▸ **What is needed**
Only one stretch of the data below is needed. Output the lines from the one with "sendOne x (pos" up to and including the one with "let fixed := ceIn d.mem a 256", exactly as they stand.

───── Source data

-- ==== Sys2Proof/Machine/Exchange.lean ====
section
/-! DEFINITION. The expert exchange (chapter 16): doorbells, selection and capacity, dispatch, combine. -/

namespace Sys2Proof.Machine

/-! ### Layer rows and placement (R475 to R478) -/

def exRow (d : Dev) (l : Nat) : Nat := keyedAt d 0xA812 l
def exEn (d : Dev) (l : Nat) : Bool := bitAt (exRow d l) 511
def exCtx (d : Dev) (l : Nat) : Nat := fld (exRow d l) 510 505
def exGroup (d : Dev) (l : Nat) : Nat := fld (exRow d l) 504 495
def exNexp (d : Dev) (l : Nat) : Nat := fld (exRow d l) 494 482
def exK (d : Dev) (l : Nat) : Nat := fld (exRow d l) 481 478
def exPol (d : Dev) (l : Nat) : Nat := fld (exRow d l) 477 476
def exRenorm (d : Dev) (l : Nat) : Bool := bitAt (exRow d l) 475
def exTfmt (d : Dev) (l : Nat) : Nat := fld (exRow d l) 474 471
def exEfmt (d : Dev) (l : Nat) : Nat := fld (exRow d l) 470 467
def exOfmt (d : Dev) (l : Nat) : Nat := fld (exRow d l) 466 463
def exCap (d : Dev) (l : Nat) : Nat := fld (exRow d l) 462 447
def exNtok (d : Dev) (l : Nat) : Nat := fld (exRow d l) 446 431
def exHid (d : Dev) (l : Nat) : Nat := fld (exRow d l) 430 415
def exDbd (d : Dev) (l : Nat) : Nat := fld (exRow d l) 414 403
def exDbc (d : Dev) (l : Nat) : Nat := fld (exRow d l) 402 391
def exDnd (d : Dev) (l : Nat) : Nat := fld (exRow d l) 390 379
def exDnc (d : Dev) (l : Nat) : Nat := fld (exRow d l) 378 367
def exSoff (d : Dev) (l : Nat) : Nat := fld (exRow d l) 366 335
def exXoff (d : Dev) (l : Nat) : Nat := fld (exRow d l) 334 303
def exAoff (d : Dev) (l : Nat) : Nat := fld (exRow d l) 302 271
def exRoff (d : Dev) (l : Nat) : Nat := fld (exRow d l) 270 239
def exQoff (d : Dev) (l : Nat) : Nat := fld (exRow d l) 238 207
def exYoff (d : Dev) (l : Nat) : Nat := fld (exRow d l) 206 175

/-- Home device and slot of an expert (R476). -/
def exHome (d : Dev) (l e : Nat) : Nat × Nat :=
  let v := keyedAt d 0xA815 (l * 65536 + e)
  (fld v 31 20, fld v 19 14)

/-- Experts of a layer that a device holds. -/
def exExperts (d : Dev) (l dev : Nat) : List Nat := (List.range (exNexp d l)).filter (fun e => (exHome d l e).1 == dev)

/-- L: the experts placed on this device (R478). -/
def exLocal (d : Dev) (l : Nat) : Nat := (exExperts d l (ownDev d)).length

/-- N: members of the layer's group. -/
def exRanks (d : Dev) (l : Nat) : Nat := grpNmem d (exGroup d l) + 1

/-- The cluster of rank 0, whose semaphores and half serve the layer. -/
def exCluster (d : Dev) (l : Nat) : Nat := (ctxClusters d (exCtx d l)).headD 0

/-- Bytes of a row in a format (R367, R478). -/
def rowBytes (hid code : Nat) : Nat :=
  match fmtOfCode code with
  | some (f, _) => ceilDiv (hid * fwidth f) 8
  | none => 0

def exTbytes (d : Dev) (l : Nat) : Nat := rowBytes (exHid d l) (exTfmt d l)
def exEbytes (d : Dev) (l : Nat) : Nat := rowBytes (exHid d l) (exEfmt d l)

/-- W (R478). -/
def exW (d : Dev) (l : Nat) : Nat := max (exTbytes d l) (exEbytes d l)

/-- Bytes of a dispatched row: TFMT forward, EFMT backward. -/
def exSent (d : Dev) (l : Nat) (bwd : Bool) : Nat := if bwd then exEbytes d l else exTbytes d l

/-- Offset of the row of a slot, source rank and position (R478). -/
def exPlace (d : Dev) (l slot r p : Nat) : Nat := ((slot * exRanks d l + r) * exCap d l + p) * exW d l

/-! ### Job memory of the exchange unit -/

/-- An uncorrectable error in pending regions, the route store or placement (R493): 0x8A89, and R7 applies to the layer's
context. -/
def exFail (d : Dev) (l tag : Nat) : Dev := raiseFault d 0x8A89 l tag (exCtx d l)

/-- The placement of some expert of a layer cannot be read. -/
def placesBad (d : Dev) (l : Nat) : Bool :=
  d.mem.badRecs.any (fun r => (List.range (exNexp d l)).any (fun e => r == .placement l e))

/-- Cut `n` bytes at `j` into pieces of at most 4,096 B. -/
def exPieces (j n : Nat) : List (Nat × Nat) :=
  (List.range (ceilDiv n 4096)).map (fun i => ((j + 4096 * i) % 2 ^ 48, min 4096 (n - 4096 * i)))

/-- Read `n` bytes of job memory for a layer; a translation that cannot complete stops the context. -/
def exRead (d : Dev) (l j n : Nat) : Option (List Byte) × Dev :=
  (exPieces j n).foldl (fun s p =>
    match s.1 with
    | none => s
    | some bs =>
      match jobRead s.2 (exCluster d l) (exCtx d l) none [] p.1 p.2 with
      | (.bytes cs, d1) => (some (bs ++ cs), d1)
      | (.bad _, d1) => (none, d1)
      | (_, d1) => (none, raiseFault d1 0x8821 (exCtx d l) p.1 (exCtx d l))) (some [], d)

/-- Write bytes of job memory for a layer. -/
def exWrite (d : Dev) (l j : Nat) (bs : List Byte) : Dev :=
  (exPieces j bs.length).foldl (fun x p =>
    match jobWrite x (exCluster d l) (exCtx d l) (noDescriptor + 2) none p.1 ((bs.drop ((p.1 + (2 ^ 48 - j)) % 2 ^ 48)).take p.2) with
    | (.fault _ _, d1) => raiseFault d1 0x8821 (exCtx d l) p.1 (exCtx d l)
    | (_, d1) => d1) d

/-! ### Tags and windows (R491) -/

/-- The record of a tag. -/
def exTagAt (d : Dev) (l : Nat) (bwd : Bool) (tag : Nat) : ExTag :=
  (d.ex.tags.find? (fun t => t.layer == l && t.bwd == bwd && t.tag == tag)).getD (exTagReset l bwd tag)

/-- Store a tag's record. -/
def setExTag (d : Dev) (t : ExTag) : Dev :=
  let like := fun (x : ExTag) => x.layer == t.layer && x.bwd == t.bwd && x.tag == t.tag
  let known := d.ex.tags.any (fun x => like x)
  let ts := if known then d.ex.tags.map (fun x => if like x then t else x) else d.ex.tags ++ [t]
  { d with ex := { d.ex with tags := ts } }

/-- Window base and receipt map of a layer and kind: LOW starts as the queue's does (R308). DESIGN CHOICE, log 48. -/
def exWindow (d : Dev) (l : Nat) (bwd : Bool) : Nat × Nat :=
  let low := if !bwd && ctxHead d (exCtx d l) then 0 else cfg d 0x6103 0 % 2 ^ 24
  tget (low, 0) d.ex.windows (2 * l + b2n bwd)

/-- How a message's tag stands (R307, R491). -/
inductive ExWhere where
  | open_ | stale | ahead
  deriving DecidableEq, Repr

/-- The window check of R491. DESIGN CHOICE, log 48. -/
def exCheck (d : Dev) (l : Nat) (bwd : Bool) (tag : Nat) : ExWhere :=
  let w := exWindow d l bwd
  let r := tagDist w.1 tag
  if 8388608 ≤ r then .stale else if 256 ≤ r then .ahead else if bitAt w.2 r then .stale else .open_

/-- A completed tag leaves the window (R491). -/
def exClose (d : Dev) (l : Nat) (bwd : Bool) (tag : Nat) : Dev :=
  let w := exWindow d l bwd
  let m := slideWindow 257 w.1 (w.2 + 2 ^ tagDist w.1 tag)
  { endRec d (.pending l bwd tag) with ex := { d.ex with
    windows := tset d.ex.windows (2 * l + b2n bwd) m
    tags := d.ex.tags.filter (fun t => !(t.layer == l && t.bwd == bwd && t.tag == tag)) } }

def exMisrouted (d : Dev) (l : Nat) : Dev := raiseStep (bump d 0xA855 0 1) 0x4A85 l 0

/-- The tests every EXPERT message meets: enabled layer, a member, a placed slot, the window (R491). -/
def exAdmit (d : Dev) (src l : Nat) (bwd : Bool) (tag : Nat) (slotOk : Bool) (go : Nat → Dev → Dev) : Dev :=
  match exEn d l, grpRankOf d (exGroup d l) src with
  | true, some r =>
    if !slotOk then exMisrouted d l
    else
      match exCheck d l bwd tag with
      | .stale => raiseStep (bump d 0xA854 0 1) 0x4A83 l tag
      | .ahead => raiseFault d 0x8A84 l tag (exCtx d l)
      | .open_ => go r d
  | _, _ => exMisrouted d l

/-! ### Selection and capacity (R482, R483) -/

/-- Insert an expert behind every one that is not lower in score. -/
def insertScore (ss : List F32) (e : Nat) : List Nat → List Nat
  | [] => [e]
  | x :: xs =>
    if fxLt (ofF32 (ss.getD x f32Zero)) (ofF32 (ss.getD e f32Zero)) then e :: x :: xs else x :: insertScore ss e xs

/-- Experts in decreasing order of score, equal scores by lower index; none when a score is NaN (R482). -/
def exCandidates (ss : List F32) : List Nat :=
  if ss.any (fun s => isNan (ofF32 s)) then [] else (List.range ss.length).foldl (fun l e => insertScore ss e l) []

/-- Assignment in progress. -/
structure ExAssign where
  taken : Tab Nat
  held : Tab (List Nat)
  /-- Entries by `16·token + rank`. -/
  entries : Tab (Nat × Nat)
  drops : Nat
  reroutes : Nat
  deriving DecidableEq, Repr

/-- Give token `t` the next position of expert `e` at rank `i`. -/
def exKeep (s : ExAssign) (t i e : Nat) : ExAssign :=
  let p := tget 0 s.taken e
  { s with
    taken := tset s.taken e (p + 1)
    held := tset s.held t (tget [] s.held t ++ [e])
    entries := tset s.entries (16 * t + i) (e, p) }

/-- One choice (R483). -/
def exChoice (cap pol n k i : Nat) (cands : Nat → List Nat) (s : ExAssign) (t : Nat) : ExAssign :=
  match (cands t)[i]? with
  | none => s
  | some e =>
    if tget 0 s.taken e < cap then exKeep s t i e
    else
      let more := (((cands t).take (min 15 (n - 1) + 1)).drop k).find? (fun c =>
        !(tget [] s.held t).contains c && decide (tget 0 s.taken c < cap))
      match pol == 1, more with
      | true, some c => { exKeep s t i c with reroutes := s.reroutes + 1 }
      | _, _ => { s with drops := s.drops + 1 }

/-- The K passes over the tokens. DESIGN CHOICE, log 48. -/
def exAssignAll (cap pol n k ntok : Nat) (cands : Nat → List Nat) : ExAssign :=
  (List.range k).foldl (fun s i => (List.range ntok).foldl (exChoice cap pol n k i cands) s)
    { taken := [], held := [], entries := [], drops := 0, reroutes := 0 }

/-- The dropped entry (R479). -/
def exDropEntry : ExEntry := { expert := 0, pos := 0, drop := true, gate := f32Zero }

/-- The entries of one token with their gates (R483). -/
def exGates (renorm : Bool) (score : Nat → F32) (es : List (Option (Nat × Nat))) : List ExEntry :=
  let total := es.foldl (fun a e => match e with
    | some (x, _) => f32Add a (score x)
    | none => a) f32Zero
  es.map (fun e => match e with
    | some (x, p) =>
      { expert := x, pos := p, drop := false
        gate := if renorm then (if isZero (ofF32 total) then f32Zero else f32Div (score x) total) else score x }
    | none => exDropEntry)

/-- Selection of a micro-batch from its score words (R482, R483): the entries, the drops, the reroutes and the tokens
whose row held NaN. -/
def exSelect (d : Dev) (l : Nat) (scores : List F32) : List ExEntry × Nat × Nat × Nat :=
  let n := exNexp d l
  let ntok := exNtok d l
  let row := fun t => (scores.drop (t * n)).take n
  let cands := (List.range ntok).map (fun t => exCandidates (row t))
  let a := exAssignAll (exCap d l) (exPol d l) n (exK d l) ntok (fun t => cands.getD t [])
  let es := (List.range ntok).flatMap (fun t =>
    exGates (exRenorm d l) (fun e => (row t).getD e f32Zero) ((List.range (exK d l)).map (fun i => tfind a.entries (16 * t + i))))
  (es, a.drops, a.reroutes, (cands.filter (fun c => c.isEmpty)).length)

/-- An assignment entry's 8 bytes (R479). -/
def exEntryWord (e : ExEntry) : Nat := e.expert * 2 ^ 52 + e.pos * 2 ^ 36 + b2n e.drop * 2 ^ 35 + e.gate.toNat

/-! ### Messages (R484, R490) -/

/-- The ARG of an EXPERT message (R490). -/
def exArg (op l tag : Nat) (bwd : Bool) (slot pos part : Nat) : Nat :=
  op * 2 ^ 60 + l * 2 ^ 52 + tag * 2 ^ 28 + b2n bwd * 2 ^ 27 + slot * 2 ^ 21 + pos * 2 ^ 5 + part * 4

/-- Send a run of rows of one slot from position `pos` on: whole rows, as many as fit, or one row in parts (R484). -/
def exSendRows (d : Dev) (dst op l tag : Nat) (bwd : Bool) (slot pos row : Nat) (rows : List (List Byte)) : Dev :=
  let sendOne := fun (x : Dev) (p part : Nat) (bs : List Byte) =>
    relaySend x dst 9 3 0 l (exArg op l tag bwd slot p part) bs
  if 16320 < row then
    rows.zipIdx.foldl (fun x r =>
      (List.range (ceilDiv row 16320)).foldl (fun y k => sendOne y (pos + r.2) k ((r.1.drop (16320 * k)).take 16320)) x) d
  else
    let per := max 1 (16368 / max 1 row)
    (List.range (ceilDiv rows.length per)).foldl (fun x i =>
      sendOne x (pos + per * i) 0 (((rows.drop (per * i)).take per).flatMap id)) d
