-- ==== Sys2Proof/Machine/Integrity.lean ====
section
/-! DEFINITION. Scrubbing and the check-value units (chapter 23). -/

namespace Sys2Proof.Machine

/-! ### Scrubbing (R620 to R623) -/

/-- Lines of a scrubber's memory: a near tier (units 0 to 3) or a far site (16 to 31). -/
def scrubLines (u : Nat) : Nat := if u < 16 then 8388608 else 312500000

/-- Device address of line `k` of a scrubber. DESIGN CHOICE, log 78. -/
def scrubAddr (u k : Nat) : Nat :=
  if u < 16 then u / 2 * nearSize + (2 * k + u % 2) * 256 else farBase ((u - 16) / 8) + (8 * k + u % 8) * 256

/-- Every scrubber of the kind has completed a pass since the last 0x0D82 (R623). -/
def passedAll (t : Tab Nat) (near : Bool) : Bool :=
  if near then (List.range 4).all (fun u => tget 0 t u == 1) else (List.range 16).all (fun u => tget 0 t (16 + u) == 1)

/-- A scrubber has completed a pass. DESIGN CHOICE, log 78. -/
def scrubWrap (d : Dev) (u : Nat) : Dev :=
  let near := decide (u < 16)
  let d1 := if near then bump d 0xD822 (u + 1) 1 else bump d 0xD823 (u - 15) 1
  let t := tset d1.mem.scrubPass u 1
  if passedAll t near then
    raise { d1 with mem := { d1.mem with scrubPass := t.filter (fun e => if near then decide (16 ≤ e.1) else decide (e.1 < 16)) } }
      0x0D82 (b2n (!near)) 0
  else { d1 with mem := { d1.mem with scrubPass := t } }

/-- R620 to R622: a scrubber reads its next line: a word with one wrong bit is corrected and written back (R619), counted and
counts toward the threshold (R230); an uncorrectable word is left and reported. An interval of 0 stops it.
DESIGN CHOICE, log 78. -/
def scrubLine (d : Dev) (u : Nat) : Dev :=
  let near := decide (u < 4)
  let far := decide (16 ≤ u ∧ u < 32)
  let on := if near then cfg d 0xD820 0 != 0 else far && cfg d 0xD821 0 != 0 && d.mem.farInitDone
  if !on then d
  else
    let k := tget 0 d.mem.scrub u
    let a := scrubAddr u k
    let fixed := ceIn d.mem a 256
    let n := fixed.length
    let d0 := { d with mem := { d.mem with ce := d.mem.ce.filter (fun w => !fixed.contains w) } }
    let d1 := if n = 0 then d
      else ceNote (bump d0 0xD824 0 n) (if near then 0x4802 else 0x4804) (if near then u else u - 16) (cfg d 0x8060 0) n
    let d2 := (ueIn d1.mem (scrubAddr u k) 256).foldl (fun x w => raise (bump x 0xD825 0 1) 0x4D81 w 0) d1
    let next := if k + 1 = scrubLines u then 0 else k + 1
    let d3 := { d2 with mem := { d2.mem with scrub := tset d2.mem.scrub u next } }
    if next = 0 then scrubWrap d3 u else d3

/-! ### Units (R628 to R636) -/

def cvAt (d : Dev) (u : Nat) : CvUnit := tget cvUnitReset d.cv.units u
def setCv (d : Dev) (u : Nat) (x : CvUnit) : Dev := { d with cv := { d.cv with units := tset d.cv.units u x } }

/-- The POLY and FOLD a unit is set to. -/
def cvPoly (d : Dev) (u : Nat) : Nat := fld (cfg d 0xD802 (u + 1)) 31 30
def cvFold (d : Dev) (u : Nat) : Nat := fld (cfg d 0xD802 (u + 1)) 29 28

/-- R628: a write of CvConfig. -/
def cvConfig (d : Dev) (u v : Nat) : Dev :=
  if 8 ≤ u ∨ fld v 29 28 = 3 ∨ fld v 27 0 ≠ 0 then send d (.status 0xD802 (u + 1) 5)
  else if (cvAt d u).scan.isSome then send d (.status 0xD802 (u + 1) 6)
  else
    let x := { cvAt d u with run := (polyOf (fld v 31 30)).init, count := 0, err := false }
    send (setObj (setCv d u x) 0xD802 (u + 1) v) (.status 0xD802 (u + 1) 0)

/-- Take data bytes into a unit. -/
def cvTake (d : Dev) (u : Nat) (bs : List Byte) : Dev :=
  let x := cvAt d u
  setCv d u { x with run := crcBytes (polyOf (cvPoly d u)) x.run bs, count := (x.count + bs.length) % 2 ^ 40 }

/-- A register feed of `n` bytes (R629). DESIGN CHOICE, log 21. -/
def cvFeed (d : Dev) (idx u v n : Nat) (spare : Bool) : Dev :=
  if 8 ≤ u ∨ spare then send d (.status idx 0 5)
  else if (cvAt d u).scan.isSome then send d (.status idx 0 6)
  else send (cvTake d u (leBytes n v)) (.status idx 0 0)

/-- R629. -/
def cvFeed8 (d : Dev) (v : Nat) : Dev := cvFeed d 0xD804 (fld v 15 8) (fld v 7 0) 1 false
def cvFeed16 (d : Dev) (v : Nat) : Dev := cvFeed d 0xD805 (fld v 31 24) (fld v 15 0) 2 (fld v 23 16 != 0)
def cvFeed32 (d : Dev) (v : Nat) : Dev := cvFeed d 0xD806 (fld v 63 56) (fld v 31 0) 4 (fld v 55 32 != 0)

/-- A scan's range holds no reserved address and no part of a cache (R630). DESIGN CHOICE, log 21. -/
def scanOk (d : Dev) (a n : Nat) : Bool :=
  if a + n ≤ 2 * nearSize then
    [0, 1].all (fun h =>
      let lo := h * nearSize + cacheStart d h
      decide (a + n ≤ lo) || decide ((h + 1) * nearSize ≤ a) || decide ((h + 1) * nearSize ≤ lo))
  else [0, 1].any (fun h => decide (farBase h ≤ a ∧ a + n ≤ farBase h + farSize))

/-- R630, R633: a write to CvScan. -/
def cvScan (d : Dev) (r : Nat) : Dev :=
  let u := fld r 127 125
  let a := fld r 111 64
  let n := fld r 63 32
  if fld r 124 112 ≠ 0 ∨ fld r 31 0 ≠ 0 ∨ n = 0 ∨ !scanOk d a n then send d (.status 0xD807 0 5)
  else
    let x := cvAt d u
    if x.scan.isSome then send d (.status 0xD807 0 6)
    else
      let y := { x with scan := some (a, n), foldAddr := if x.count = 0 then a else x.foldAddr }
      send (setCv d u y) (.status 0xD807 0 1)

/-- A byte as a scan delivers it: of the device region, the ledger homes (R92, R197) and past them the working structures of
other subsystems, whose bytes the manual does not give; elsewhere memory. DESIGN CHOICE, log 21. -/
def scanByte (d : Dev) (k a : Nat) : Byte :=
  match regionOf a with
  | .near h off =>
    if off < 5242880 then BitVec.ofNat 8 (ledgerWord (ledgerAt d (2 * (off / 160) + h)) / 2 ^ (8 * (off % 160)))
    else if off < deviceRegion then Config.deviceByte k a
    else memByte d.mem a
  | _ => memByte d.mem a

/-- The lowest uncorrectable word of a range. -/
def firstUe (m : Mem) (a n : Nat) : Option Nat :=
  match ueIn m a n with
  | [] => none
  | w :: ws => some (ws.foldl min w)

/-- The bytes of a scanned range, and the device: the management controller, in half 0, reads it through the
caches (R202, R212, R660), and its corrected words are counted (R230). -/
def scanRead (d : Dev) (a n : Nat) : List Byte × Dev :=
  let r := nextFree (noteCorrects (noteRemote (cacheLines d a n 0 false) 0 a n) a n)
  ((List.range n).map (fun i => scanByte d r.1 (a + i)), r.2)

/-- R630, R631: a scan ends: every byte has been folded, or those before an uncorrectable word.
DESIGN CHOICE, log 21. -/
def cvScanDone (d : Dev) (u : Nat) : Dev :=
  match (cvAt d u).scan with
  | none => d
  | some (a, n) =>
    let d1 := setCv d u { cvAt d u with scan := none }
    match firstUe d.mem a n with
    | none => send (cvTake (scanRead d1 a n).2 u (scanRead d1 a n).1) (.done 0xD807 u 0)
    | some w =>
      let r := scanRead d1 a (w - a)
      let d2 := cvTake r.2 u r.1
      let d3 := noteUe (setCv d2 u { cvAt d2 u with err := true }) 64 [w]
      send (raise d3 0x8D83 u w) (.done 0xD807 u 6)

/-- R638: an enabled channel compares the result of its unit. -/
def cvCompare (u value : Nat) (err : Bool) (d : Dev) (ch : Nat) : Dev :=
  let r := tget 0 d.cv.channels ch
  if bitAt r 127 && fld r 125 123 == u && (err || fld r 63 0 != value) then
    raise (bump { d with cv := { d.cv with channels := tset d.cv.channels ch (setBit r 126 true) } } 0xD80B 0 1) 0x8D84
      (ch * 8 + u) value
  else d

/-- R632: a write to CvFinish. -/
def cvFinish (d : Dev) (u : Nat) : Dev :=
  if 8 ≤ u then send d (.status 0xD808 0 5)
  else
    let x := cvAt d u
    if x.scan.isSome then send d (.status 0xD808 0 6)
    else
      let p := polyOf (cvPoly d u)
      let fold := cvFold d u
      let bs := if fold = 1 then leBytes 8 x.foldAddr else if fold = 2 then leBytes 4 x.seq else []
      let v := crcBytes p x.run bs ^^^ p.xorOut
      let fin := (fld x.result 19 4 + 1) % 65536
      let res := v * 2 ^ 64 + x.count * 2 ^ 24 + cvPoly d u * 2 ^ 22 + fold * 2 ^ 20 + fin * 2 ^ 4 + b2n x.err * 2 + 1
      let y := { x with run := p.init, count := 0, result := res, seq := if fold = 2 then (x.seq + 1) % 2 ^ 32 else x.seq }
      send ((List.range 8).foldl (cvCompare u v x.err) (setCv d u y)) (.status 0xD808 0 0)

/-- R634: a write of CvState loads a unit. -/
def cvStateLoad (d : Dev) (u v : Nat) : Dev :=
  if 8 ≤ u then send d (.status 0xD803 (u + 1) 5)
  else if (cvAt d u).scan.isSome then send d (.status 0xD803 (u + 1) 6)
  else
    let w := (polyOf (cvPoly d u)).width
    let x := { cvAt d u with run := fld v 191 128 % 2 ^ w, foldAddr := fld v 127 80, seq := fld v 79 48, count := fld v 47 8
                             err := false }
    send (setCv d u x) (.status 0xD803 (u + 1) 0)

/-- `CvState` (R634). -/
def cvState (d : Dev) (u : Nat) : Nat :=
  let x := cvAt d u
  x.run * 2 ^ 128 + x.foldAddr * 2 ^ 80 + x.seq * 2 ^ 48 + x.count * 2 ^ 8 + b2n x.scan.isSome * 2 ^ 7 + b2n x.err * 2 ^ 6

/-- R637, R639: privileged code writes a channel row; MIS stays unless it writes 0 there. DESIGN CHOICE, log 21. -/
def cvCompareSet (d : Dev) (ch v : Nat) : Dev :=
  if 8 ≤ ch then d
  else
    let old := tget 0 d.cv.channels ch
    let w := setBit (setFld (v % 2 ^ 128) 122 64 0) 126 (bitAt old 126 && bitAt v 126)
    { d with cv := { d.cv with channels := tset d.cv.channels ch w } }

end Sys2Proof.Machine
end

──────────

▸ **Answer section**
      sendOne x (pos + per * i) 0 (((rows.drop (per * i)).take per).flatMap id)) d
-- ==== Sys2Proof/Machine/Integrity.lean ====
section
/-! DEFINITION. Scrubbing and the check-value units (chapter 23). -/

namespace Sys2Proof.Machine

/-! ### Scrubbing (R620 to R623) -/

/-- Lines of a scrubber's memory: a near tier (units 0 to 3) or a far site (16 to 31). -/
def scrubLines (u : Nat) : Nat := if u < 16 then 8388608 else 312500000

/-- Device address of line `k` of a scrubber. DESIGN CHOICE, log 78. -/
def scrubAddr (u k : Nat) : Nat :=
  if u < 16 then u / 2 * nearSize + (2 * k + u % 2) * 256 else farBase ((u - 16) / 8) + (8 * k + u % 8) * 256

/-- Every scrubber of the kind has completed a pass since the last 0x0D82 (R623). -/
def passedAll (t : Tab Nat) (near : Bool) : Bool :=
  if near then (List.range 4).all (fun u => tget 0 t u == 1) else (List.range 16).all (fun u => tget 0 t (16 + u) == 1)

/-- A scrubber has completed a pass. DESIGN CHOICE, log 78. -/
def scrubWrap (d : Dev) (u : Nat) : Dev :=
  let near := decide (u < 16)
  let d1 := if near then bump d 0xD822 (u + 1) 1 else bump d 0xD823 (u - 15) 1
  let t := tset d1.mem.scrubPass u 1
  if passedAll t near then
    raise { d1 with mem := { d1.mem with scrubPass := t.filter (fun e => if near then decide (16 ≤ e.1) else decide (e.1 < 16)) } }
      0x0D82 (b2n (!near)) 0
  else { d1 with mem := { d1.mem with scrubPass := t } }

/-- R620 to R622: a scrubber reads its next line: a word with one wrong bit is corrected and written back (R619), counted and
counts toward the threshold (R230); an uncorrectable word is left and reported. An interval of 0 stops it.
DESIGN CHOICE, log 78. -/
def scrubLine (d : Dev) (u : Nat) : Dev :=
  let near := decide (u < 4)
  let far := decide (16 ≤ u ∧ u < 32)
  let on := if near then cfg d 0xD820 0 != 0 else far && cfg d 0xD821 0 != 0 && d.mem.farInitDone
  if !on then d
  else
    let k := tget 0 d.mem.scrub u
    let a := scrubAddr u k
    let fixed := ceIn d.mem a 256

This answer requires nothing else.